**Problem details**. Take the lines below between the one holding "some _ => s" and the one holding "activity := .awaitingRestart", inclusive, and copy them exactly. Add nothing.

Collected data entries

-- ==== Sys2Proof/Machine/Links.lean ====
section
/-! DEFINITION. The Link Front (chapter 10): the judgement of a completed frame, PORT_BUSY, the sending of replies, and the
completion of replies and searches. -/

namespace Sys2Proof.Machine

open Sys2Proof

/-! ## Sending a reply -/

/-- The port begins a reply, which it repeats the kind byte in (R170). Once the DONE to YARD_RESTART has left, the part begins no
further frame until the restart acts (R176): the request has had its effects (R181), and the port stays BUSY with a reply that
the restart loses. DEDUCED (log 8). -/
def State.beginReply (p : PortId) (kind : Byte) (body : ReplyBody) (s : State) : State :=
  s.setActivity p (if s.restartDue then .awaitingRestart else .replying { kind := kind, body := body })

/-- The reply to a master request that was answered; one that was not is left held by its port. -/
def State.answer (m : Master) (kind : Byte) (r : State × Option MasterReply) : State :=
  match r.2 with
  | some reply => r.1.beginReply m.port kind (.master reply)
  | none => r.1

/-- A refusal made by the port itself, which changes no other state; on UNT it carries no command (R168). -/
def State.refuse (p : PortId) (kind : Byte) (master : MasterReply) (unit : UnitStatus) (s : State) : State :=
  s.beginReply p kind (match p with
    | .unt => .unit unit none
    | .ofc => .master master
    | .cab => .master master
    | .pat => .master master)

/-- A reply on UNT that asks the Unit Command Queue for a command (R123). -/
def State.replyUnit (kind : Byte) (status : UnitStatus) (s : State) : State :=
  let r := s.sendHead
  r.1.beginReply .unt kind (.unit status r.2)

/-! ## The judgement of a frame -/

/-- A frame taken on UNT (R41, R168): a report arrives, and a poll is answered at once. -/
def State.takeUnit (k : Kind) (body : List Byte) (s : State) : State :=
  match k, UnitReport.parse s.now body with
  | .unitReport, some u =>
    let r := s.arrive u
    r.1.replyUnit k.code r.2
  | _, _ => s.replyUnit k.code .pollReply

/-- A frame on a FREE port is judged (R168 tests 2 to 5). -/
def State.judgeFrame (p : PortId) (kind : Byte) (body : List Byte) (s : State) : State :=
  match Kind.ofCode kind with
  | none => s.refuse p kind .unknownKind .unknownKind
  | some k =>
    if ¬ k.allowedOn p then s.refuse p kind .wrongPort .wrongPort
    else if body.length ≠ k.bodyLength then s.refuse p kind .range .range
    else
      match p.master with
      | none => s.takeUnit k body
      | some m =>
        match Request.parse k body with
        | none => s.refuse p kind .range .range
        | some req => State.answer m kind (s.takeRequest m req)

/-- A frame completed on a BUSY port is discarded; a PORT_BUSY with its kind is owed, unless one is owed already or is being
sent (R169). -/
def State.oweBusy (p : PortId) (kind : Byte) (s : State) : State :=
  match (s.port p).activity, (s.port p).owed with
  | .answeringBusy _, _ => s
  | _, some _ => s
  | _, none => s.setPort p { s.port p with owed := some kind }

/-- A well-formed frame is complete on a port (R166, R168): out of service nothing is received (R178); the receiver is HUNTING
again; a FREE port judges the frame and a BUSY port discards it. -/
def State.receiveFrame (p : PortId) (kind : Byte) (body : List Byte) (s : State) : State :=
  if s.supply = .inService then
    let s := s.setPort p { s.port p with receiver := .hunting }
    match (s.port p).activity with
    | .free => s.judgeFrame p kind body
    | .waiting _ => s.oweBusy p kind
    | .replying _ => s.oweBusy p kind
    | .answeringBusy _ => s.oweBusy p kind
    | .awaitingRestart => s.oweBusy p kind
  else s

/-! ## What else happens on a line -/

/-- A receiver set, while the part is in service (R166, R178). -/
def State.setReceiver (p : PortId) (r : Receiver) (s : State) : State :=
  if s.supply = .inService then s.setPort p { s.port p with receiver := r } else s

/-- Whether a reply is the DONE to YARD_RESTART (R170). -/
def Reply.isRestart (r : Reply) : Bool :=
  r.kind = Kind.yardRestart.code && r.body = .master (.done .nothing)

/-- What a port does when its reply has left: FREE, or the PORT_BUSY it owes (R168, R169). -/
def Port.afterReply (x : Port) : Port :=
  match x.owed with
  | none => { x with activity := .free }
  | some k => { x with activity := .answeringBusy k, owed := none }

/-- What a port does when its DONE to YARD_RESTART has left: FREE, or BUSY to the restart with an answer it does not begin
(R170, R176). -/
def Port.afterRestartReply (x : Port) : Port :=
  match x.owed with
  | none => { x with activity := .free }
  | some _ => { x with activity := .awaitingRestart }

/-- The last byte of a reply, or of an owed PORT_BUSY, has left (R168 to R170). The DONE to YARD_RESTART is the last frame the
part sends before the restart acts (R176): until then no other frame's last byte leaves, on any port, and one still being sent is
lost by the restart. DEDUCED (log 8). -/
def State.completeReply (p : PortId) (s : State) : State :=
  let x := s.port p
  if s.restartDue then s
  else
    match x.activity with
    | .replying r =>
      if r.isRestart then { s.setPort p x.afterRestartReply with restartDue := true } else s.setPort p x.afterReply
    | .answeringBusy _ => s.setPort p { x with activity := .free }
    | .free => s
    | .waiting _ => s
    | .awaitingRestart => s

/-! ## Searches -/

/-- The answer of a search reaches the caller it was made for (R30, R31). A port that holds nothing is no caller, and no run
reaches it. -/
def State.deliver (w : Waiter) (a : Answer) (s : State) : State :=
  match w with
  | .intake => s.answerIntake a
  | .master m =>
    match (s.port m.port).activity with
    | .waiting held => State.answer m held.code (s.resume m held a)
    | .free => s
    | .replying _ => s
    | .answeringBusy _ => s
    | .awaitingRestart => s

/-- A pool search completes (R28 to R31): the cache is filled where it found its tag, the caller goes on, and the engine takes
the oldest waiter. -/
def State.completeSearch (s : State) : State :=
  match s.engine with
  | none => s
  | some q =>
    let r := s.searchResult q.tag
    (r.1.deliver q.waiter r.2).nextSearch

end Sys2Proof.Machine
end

**Solution to this exercise**.
  | _, some _ => s
  | _, none => s.setPort p { s.port p with owed := some kind }

/-- A well-formed frame is complete on a port (R166, R168): out of service nothing is received (R178); the receiver is HUNTING
again; a FREE port judges the frame and a BUSY port discards it. -/
def State.receiveFrame (p : PortId) (kind : Byte) (body : List Byte) (s : State) : State :=
  if s.supply = .inService then
    let s := s.setPort p { s.port p with receiver := .hunting }
    match (s.port p).activity with
    | .free => s.judgeFrame p kind body
    | .waiting _ => s.oweBusy p kind
    | .replying _ => s.oweBusy p kind
    | .answeringBusy _ => s.oweBusy p kind
    | .awaitingRestart => s.oweBusy p kind
  else s

/-! ## What else happens on a line -/

/-- A receiver set, while the part is in service (R166, R178). -/
def State.setReceiver (p : PortId) (r : Receiver) (s : State) : State :=
  if s.supply = .inService then s.setPort p { s.port p with receiver := r } else s

/-- Whether a reply is the DONE to YARD_RESTART (R170). -/
def Reply.isRestart (r : Reply) : Bool :=
  r.kind = Kind.yardRestart.code && r.body = .master (.done .nothing)

/-- What a port does when its reply has left: FREE, or the PORT_BUSY it owes (R168, R169). -/
def Port.afterReply (x : Port) : Port :=
  match x.owed with
  | none => { x with activity := .free }
  | some k => { x with activity := .answeringBusy k, owed := none }

/-- What a port does when its DONE to YARD_RESTART has left: FREE, or BUSY to the restart with an answer it does not begin
(R170, R176). -/
def Port.afterRestartReply (x : Port) : Port :=
  match x.owed with
  | none => { x with activity := .free }
  | some _ => { x with activity := .awaitingRestart }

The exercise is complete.